‘Dodgy’ safety certificates rife on building sites, Senate cladding inquiry told
The Age
Madeleine Heffernan
14 July 2017
A fire such as Grenfell: "would not be possible in Melbourne, or
Australia, in fact, because we have the strongest building codes of any
first-world country."
—Victorian Planning Minister Richard Wynne 2017
The Melbourne Lacrosse condos on fire in 2014
Fraudsters are making fake safety certificates for building products, a Senate inquiry has been told.
The inquiry into non-conforming building products has gathered pace
after the fatal fire at the Grenfell Tower fire in London last month.
That fire, fuelled by flammable cladding, left 80 people dead.
Travis Wacey, national policy research officer at the CFMEU, told the
inquiry in Melbourne on Friday that dodgy certificates pretending
building products comply with local safety rules were rife on
Australian building sites.
"Sometimes these guys [construction workers] can't have confidence in
some of the declarations that are being made about products ... due to
the prevalence of fraudulent behaviour," Mr Wacey said.
Each state and territory in Australia has its own laws and regulators,
with problems often passed between the federal competition regulator,
customs, and state-based fair trading offices.
The Office of the Federal Safety Commissioner, for example, seeks to
improve the safety of companies bidding for large government building
and construction projects.
Labor Senator Kim Carr called the office a "paper tiger" after the
Federal Safety Commissioner, Alan Edwards, told the inquiry it had done
no building audits in the past seven months and was limited by its
small budgets and staff numbers as well as a lack of expertise.
The inquiry also heard that thousands of buildings are potentially a
high fire risk due to non-compliant, highly flammable combustible
cladding.
"It needs to be looked at, whether they're dangerous or not," Mr Wacey said.
The swiftness of the response in Britain to the Grenfell fire – where
building audits were conducted within weeks – has been contrasted with
the slow response to the November 2014 fire in the Lacrosse building in
Melbourne's Docklands.
The non-fatal Lacrosse building fire was caused by a cigarette butt but fuelled by flammable cladding.
The Lacrosse building is still occupied, and the owners have until July
2018 to remove its cladding – some 44 months after the fire.
Adam Dalrymple, the Metropolitan Fire Brigade's acting executive
director for emergency management, meanwhile, expressed his
disappointment at the "apparent lack of movement by regulators" since
the Lacrosse fire.
"Lacrosse for us was a bit of a wake-up call," he said.
"Since then I believe the regulators have been rubbing the sleep out of
their eyes and with this tragic event everyone has woken up, albeit
some 2½ years later, after we had a similar event in our own backyard.
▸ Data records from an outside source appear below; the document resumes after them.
-- ==== Sys2Proof/Tests/Witness12b.lean ====
section
/-!
SUPPORT. Witnesses for the statements about the interlock of results: concrete states and operands that meet their hypotheses.
-/

set_option Elab.async false
set_option maxRecDepth 100000
set_option synthInstance.maxSize 2000

namespace Sys2Proof.Tests
open Sys2Proof.Machine Sys2Proof.Claims

namespace N12b

def mc : Hdr := ⟨5, .alw, false⟩
def md (c : Fin 8) (f : Core → Core) : State := w0.modCore c f
def sHalt := md 0 fun k => { k with halted := true }
def sMc := md 0 fun k => { k with mcPend := true }
def sOdd := md 0 fun k => { k with pc := 0x101 }
def sU := md 0 fun k => { k with status := 0, seg := k.seg.set 0 k.seg[7] }
def sStep := md 0 fun k => { k with halted := true, stepping := true }
def sFp (n : Nat) := md 0 fun k => { k with fpPend := some n, ctl := 0x1F00 }
def sTrap := md 0 fun k => { k with status := 0x11 }
def sNo := md 0 fun k => { k with status := 0x03, resv := some 5 }
def sInt := md 0 fun k => { k with status := 0x03, ints := [7, 9] }
def sWfi := md 0 fun k => { k with status := 0x01, run := .wfi }
def aq : State := w0.modDev 0 fun d => { d with aiq := [{ index := 5, rd := 1, ra := 2, rb := 3, rdNum := 12, scalar := true, edge := 0, keySeg := {} }], ex := { d.ex with st := .running } }
def aqN : State := aq.modCore 0 fun k => { k with status := 1 }
def sPoison : State := { w0 with mems := { w0.mems with ddr := Mem.of (.ue 0) } }
def sErr : State := { w0 with mems := { w0.mems with devI := Vector.replicate 4 (Mem.of (.ok 0)) } }

theorem witness_ResultInterlock :
    (let s : State := aq; let h : Hdr := h0; let t : State := fetched s h; let rd : Fin 32 := 12; let a : Fin 32 := 4; let b : Fin 32 := 5;
      let r : Fin 32 := 12; s.coreRuns h.core = true ∧ s.boundary h.core = none ∧ s.fetch h.core (hdrLen h) = (none, t) ∧ condIllegal h = false ∧ t.gorWaits h = false ∧ t.condHolds h = true ∧ h.core.val < 4 ∧ (r = rd ∨ r = a ∨ r = b) ∧ (∃ d : Fin 4, d.val = h.core.val ∧ ∃ e ∈ (s.devs[d]).aiq, e.scalar = true ∧ e.rdNum = r) ∧ t.devs = s.devs ∧ r ≠ b) :=
  holds (by letI := @decSnd; letI := @decMem; infer_instance) (by decide +kernel)

end N12b

end Sys2Proof.Tests
end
"Grenfell and Lacrosse aren't isolated incidents: there's been 19 fires
involving cladding worldwide since 2005. The death tolls run from none
to 80.
"There's been some remedial action in various jurisdictions worldwide
and they range from removal of cladding to changes to evacuation policy
to even changes to fire services doctrine."
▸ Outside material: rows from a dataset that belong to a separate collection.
-- ==== Sys2Proof/Tests/Witness19.lean ====
section
/-!
SUPPORT. Witnesses for the statements about the fabric and the cameras: concrete states and operands that meet their hypotheses.
-/

set_option Elab.async false
set_option maxRecDepth 100000
set_option synthInstance.maxSize 2000

namespace Sys2Proof.Tests
open Sys2Proof.Machine Sys2Proof.Claims

namespace N19

def b0 : State := up (memOk (mode 4 w0))
def cf (n : Fin 9) : CellConf := { entries := List.replicate n.val 0, len := n, l := [3, 5], c0 := 0, c1 := 1, gs := 0, mac := 1, initDA := 0x11, initDB := 0x22, initOUT := 0x33, initH := 0x44, retDA := true, retDB := false, retOUT := true, retH := false }
def im0 (c : Fin 256) (n : Fin 9) : RegionImage := { region := 2, clock := 0, cells := [(c, cf n)], clusterTracks := [], globalTracks := [], macs := [(1, { signed := true, shift := 0, cascade := true, retain := true }), (2, { signed := true, shift := 0, cascade := true, retain := false })], pins := [] }
def cfo (n : Nat) (o : CellOp) : CellConf := { cf 3 with entries := [1, 2, entryWord n o] }
def imo (c : Fin 256) (x : CellConf) : RegionImage := { im0 c 3 with cells := [(c, x)] }
def fabSt (r : Fin 16) (f : Region → Region) (s : State) : State := { s with fab := s.fab.set r (f s.fab[r]) }
def cell0 (fl : Bool) (da db : BitVec 16) : CellSt := { da := da, db := db, out := 0xBEEF, h := 0x0F0F, fl := fl, ep := 2, cyc := 9, hist := [(8, 0xBEEF)] }
def fb (r : Fin 16) (c : Fin 256) (fl : Bool) (da db : BitVec 16) (s : State) : State := fabSt r (fun x => { x with active := some (im0 c 3), cells := [(c.val, cell0 fl da db)], macs := [(1, { acc := 5, hist := [] })] }) s
def op (r : Fin 16) (c : Fin 256) (sa sb : Fin 16) (dst : Fin 4) (setf : Bool) (imm : BitVec 16) : CellOp := { region := r, cell := c, sa := sa, sb := sb, dst := dst, setf := setf, imm := imm }
def ri (v : Nat) : DWord := BitVec.ofNat 64 v
def img2 : RegionImage := im0 7 2
def po (n : Nat) (s : State) : State := fz F.FAB_PIN_OWNER_OWNER n s
def sh (s : State) : State := fz F.FAB_REGION_CTL_SHADOW_OK 1 (fabSt 2 (fun x => { x with shadow := some img2, hs := [(1, true), (4, false), (0, true), (7, true)] }) (fb 2 7 true 1 2 s)) 2
def camOn (k : Nat) (s : State) : State := fz F.CAM_CTL_ENABLE 1 (fz F.CAM_CAM_CFG_ENABLE 1 (fz F.CAM_CAM_CFG_CORR_BYP 1 s k) k)
def due (k : Fin 4) (t : Nat) (s : State) : State := { s with cam := { s.cam with due := s.cam.due.set k [9, t] } }
def ring (k : Fin 4) (l : List CamLine) (s : State) : State := { s with cam := { s.cam with rings := s.cam.rings.set k l } }
def pl (n : Nat) : List (List (BitVec 16)) := [(List.range n).map fun i => BitVec.ofNat 16 (i * 3)]
def inj : Job := { job0 with inspect := true }
def mv (s : State) : State := { s with cam := { s.cam with regTable := [(1, 65536), (1, 131072)], moverLine := 4 } }
def mvs : State := mv (camOn 1 (ring 1 [{ tag := 5, at_ := 0, sizes := [4] }, { tag := 7, at_ := 0, sizes := [4] }, { tag := 9, at_ := 0, sizes := [4] }] b0))
def corr1 (v : DWord) (s : State) : State := s

theorem witness_FabricOperations :
    ((let o : CellOp := op 2 7 0 1 1 true 0x1234; let conf : CellConf := cfo 0 o; let im : RegionImage := imo 7 conf;
      let s : State := fabSt 2 (fun x => { x with active := some im }) (fb 2 7 true 0xA5C3 0x0013 b0);
      CellRuns s o im conf ∧ (let x := (s.fab[o.region]).cell o.cell; let a := s.fabSource o.region o.cell im conf x o.imm o.sa;
      let b := s.fabSource o.region o.cell im conf x o.imm o.sb; let k := b.toNat % 16; (let op := 0; let c := Instr.fabPass o; let v := a;
      let fl := some (decide (a ≠ 0)); (op, c, v, fl) ∈ [(0, Instr.fabPass o, a, some (decide (a ≠ 0))), (1, .fabAdd o, a + b, some (decide (2 ^ 16 ≤ a.toNat + b.toNat))), (2, .fabSub o, a - b, some (decide (b.toNat ≤ a.toNat))), (3, .fabAnd o, a &&& b, some (decide (a &&& b ≠ 0))), (4, .fabOr o, a ||| b, some (decide (a ||| b ≠ 0))), (5, .fabXor o, a ^^^ b, some (decide (a ^^^ b ≠ 0))), (6, .fabAndn o, a &&& ~~~b, some (decide (a &&& ~~~b ≠ 0))), (7, .fabShl o, a <<< k, if k = 0 then none else some (a.getLsbD (16 - k))), (8, .fabShr o, a >>> k, if k = 0 then none else some (a.getLsbD (k - 1))), (9, .fabSar o, a.sshiftRight k, if k = 0 then none else some (a.getLsbD (k - 1))), (11, .fabMux o, if x.fl then a else b, some x.fl), (12, .fabLtu o, a, some (decide (a.toNat < b.toNat))), (13, .fabEq o, a, some (decide (a = b))), (14, .fabMin o, if a.toNat < b.toNat then a else b, some (decide (a.toNat < b.toNat))), (15, .fabMax o, if a.toNat < b.toNat then b else a, some (decide (a.toNat < b.toNat))), (16, .fabCnt o, if a = o.imm then 0 else a + 1, some (decide (a = o.imm))), (18, .fabBit o, (a >>> k) &&& 1, some (a.getLsbD k))] ∧ entryOf s o conf = entryWord op o) ∧ o.imm.toNat % 4 < 3 ∧ (let c := Instr.fabAdd o; let op := 1; (c, op) ∈ ([.fabPass o, .fabAdd o, .fabSub o, .fabAnd o, .fabOr o, .fabXor o, .fabAndn o, .fabShl o, .fabShr o, .fabSar o, .fabRot o, .fabMux o, .fabLtu o, .fabEq o, .fabMin o, .fabMax o, .fabCnt o, .fabEdge o, .fabBit o, .fabHspop o, .fabMacw o, .fabSkip o, .fabIooe o] : List Instr).zipIdx ∧ entryOf s o conf ≠ entryWord op o) ∧ o.sa = 0)) ∧
    (let o : CellOp := op 2 7 1 0 2 true 1; let conf : CellConf := cfo 10 o; let im : RegionImage := imo 7 conf;
      let s : State := fabSt 2 (fun x => { x with active := some im }) (fb 2 7 false 0xA5C3 0x0013 b0);
      CellRuns s o im conf ∧ entryOf s o conf = entryWord 10 o ∧ o.sa = 1) ∧
    (let o : CellOp := op 2 7 3 1 1 true 0x8011; let conf : CellConf := cfo 17 o; let im : RegionImage := imo 7 conf;
      let s : State := fabSt 2 (fun x => { x with active := some im }) (fb 2 7 true 0x8000 0xF b0);
      CellRuns s o im conf ∧ o.imm.toNat % 4 < 3 ∧ entryOf s o conf = entryWord 17 o ∧ o.sa = 3)) ∧
    (let o : CellOp := op 2 7 2 3 0 false 0x13; let conf : CellConf := cfo 0 o; let im : RegionImage := imo 7 conf;
      let s : State := fabSt 2 (fun x => { x with active := some im }) (fb 2 7 true 0x8000 0x8000 b0); CellRuns s o im conf ∧ o.sa = 2) ∧
    (let s : State := b0; let o : CellOp := op 2 7 1 0 2 true 1; ((s.fab[o.region]).active = none ∨ (s.fab[o.region]).stopped = true)) :=
  ⟨holds (by letI := @decRuns; infer_instance) (by decide +kernel),
    holds (by letI := @decRuns; infer_instance) (by decide +kernel),
    by decide +kernel⟩

theorem witness_FabricEffects :
    ((let o : CellOp := op 2 2 0 1 0 true 0x0; let conf : CellConf := cfo 19 o; let im : RegionImage := imo 2 conf;
      let s : State := fabSt 2 (fun x => { x with active := some im }) (fabSt 2 (fun x => { x with hs := [] }) (fb 2 2 false 1 2 b0));
      CellRuns s o im conf ∧ (let g := s.fab[o.region]; entryOf s o conf = entryWord 19 o ∧ o.cell.val = 2 ∧ (o.cell.val ≠ 2 ∨ g.hs = []))) ∧
    (let o : CellOp := op 2 2 0 1 0 true 0x0; let conf : CellConf := cfo 20 o; let im : RegionImage := imo 2 conf;
      let s : State := fabSt 2 (fun x => { x with active := some im }) (fabSt 2 (fun x => { x with hs := [] }) (fb 2 2 false 1 2 b0));
      CellRuns s o im conf ∧ entryOf s o conf = entryWord 20 o) ∧
    (let o : CellOp := op 2 2 0 1 0 true 0x0; let conf : CellConf := cfo 21 o; let im : RegionImage := imo 2 conf;
      let s : State := fabSt 2 (fun x => { x with active := some im }) (fabSt 2 (fun x => { x with hs := [] }) (fb 2 2 false 1 2 b0));
      CellRuns s o im conf ∧ entryOf s o conf = entryWord 21 o)) ∧
    (let o : CellOp := op 2 2 0 1 0 true 0x0; let conf : CellConf := cfo 22 o; let im : RegionImage := imo 2 conf;
      let s : State := fabSt 2 (fun x => { x with active := some im }) (fabSt 2 (fun x => { x with hs := [] }) (fb 2 2 false 1 2 b0));
      CellRuns s o im conf ∧ entryOf s o conf = entryWord 22 o) ∧
    (let o : CellOp := op 2 2 0 1 1 true 0x0; let conf : CellConf := cfo 19 o; let im : RegionImage := imo 2 conf;
      let s : State := fabSt 2 (fun x => { x with active := some im }) (fabSt 2 (fun x => { x with hs := [(77, true), (2, false)] }) (fb 2 2 false 1 2 b0)); CellRuns s o im conf ∧ (let g := s.fab[o.region]; entryOf s o conf = entryWord 19 o ∧ o.cell.val = 2 ∧ (∃ w ∈ (g.hs).head?, True))) :=
  ⟨holds (by letI := @decRuns; infer_instance) (by decide +kernel),
    holds (by letI := @decRuns; infer_instance) (by decide +kernel),
    holds (by letI := @decMem; letI := @decRuns; infer_instance) (by decide +kernel)⟩

theorem witness_RegionExchange :
    (let s : State := sh b0; let a : Agent := .pf; let r : Fin 16 := 2; let v : DWord := BitVec.allOnes 64;
      Permits s a .FAB_REGION_CTL r ∧ (let ok := s.on F.FAB_REGION_CTL_SHADOW_OK r; let swap := decide (wField v F.FAB_REGION_CTL_SWAP = 1);
      ok = true ∧ swap = true ∧ wField v F.FAB_REGION_CTL_IMMED = 1 ∧ (∃ im ∈ (s.fab[r]).shadow, True))) ∧
    ((let s : State := b0; let a : Agent := .pf; let r : Fin 16 := 2; let v : DWord := BitVec.allOnes 64;
      Permits s a .FAB_REGION_CTL r ∧ (let ok := s.on F.FAB_REGION_CTL_SHADOW_OK r; let swap := decide (wField v F.FAB_REGION_CTL_SWAP = 1);
      (ok = false ∨ swap = false))) ∧
    (let s : State := sh b0; let a : Agent := .pf; let r : Fin 16 := 2; let v : DWord := ri (5 * 2 ^ 32 + 2);
      Permits s a .FAB_REGION_CTL r ∧ (let ok := s.on F.FAB_REGION_CTL_SHADOW_OK r; let swap := decide (wField v F.FAB_REGION_CTL_SWAP = 1);
      ok = true ∧ swap = true ∧ wField v F.FAB_REGION_CTL_IMMED = 0))) ∧
    (let s : State := fz F.FAB_REGION_CTL_SWAP 1 (sh b0) 2; let r : Fin 16 := 2;
      let due := s.on F.FAB_REGION_CTL_SWAP r && s.switchPoint r (s.fv F.FAB_REGION_CTL_AT_LINE r); due = true ∧ (∃ im ∈ (s.fab[r]).shadow, True)) ∧
    (let s : State := b0; let r : Fin 16 := 2; let due := s.on F.FAB_REGION_CTL_SWAP r && s.switchPoint r (s.fv F.FAB_REGION_CTL_AT_LINE r);
      (due = false ∨ (s.fab[r]).shadow = none)) :=
  ⟨holds (by letI := @decPermits; letI := @decMem; infer_instance) (by decide +kernel),
    holds (by letI := @decPermits; infer_instance) (by decide +kernel),
    holds (by letI := @decMem; infer_instance) (by decide +kernel),
    by decide +kernel⟩

theorem witness_SharedPins :
    (let s : State := po 2 (fz F.FAB_PIN_OWNER_CLAIM_REJ 1 b0); let a : Agent := .pf; let v : BitVec 32 := 5; let c : Instr := .pinOwnerRelease a v;
      Permits s a .FAB_PIN_OWNER 0 ∧ (c = .pinOwnerClaim a v ∨ c = .pinOwnerRelease a v) ∧ (let o := wField (v.setWidth 64) F.FAB_PIN_OWNER_OWNER;
      let now := s.fv F.FAB_PIN_OWNER_OWNER; (o = 1 ∨ o = 2) ∧ now ≠ 0 ∧ now ≠ o)) ∧
    (let s : State := b0; let a : Agent := .pf; let v : BitVec 32 := 1; let c : Instr := .pinOwnerClaim a v;
      Permits s a .FAB_PIN_OWNER 0 ∧ (c = .pinOwnerClaim a v ∨ c = .pinOwnerRelease a v) ∧ (let o := wField (v.setWidth 64) F.FAB_PIN_OWNER_OWNER;
      let now := s.fv F.FAB_PIN_OWNER_OWNER; (o = 0 ∨ ((o = 1 ∨ o = 2) ∧ (now = 0 ∨ now = o))))) ∧
    (let s : State := po 2 b0; let a : Agent := .pf; let v : BitVec 32 := 3; let c : Instr := .pinOwnerRelease a v;
      Permits s a .FAB_PIN_OWNER 0 ∧ (c = .pinOwnerClaim a v ∨ c = .pinOwnerRelease a v) ∧ (let o := wField (v.setWidth 64) F.FAB_PIN_OWNER_OWNER;
      o = 3)) :=
  holds (by letI := @decPermits; infer_instance) (by decide +kernel)

theorem witness_CameraLoop :
    ((let s : State := due 1 4 (camOn 1 b0); let k : Fin 4 := 1; let tag : Nat := 4; let planes : List (List (BitVec 16)) := pl 6;
      let free := decide (s.fv F.CAM_CAM_CFG_TRIG k = 2); let on : Prop := s.on F.CAM_CTL_ENABLE = true ∧ s.on F.CAM_CAM_CFG_ENABLE k = true;
      let held := ((s.cam.rings[k]).map CamLine.bytes).foldl (· + ·) 0; let size := 2 * (planes.map (fun p => p.length)).foldl (· + ·) 0;
      on ∧ s.on F.CAM_CAM_CFG_CORR_BYP k = true ∧ (free = true ∨ tag ∈ s.cam.due[k]) ∧ held + size ≤ 2 ^ 20 ∧ tag ∈ s.cam.due[k]) ∧
    (let s : State := b0; let k : Fin 4 := 1; let tag : Nat := 4; let free := decide (s.fv F.CAM_CAM_CFG_TRIG k = 2);
      let on : Prop := s.on F.CAM_CTL_ENABLE = true ∧ s.on F.CAM_CAM_CFG_ENABLE k = true;
      (¬ on ∨ (free = false ∧ tag ∉ s.cam.due[k])) ∧ tag ∉ s.cam.due[k]) ∧
    (let s : State := ring 1 [{ tag := 2, at_ := 0, sizes := [524285] }] (due 1 4 (camOn 1 b0)); let k : Fin 4 := 1; let tag : Nat := 4;
      let planes : List (List (BitVec 16)) := pl 6; let free := decide (s.fv F.CAM_CAM_CFG_TRIG k = 2);
      let on : Prop := s.on F.CAM_CTL_ENABLE = true ∧ s.on F.CAM_CAM_CFG_ENABLE k = true;
      let held := ((s.cam.rings[k]).map CamLine.bytes).foldl (· + ·) 0; let size := 2 * (planes.map (fun p => p.length)).foldl (· + ·) 0;
      on ∧ s.on F.CAM_CAM_CFG_CORR_BYP k = true ∧ (free = true ∨ tag ∈ s.cam.due[k]) ∧ 2 ^ 20 < held + size)) ∧
    (let s : State := fz F.CAM_CAM_CFG_FMT 0 b0 1; let k : Fin 4 := 1; let fmt : Nat := 0; let bits : Nat := 8;
      (fmt, bits) ∈ [(0, 8), (1, 10), (2, 12), (3, 16), (4, 8), (5, 10)] ∧ s.fv F.CAM_CAM_CFG_FMT k = fmt) ∧
    ((let s : State := b0; let a : Agent := .pf; let v : DWord := ri (2^63 + 5);
      Permits s a .CAM_TSWAP 0 ∧ wField v F.CAM_TSWAP_REJ = 0 ∧ (let pending := s.on F.CAM_TSWAP_REQ;
      wField v F.CAM_TSWAP_REQ = 1 ∧ (pending = true ∨ s.on F.CAM_CTL_LOOP_EN = false) ∧ pending = false)) ∧
    (let s : State := b0; let a : Agent := .pf; let v : DWord := ri 9;
      Permits s a .CAM_TSWAP 0 ∧ wField v F.CAM_TSWAP_REJ = 0 ∧ wField v F.CAM_TSWAP_REQ = 0) ∧
    (let s : State := fz F.CAM_CTL_LOOP_EN 1 b0; let a : Agent := .pf; let v : DWord := ri (2^63 + 5);
      Permits s a .CAM_TSWAP 0 ∧ wField v F.CAM_TSWAP_REJ = 0 ∧ (let pending := s.on F.CAM_TSWAP_REQ;
      wField v F.CAM_TSWAP_REQ = 1 ∧ pending = false ∧ s.on F.CAM_CTL_LOOP_EN = true))) :=
  ⟨by decide +kernel,
    by decide +kernel,
    holds (by letI := @decPermits; infer_instance) (by decide +kernel)⟩

theorem witness_CameraMover :
    (let s : State := withJob inj mvs; let tag : Nat := 7; s.on F.CAM_CTL_ENABLE = true ∧ (∃ j ∈ s.job, j.inspect = true ∧ s.cam.regTable ≠ [] ∧ s.tagReady tag = true ∧ s.moverRoom = true)) ∧
    (let s : State := b0; let tag : Nat := 5; (s.on F.CAM_CTL_ENABLE = false ∨ s.job = none ∨ s.cam.regTable = [] ∨ s.tagReady tag = false ∨ s.moverRoom = false ∨ tag ∈ s.cam.dropped)) :=
  ⟨holds (by letI := @decMem; infer_instance) (by decide +kernel),
    by decide +kernel⟩

end N19

end Sys2Proof.Tests
end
After the Lacrosse fires, an audit was conducted of 170 buildings built
in Melbourne's CBD over the past decade. The audit found 51 per cent
had work that was deemed non-compliant and about eight are classified
as "high risk," Mr Dalrymple said.
Furthermore, just one of the MFB's recommendations in its post-incident
analysis had been taken up by the state: extending sprinkler
protections to balconies.
The CFMEU's Mr Wacey said the union had urged its members not to
install products they believed were non-conforming or would be if they
were installed in a certain way.
The inquiry follows warnings that combustible panels similar to those
installed on the Grenfell Tower are widely used across Australia, and
that people could be living in Melbourne apartment towers unaware the
buildings had been built with combustible cladding.
Combustible cladding has been identified on the Travelodge Hotel in
Docklands, and the Trilogi building in Prahran recently warned its 807
residents that all 12 storeys of the luxury apartment block were fitted
with cladding described as "non-compliant" and posing an "unusual fire
risk".
Victorian Planning Minister Richard Wynne has said a fire such as
Grenfell "would not be possible in Melbourne, or Australia, in fact,
because we have the strongest building codes of any first-world
country."
But the Andrews government recently announced a taskforce to identify
dangerous cladding in Victoria, oversee any rectification work and make
recommendations about how to improve industry compliance with building
standards.
The taskforce is expected to investigate thousands of properties built over the past 12 years and focus on high-rise apartments.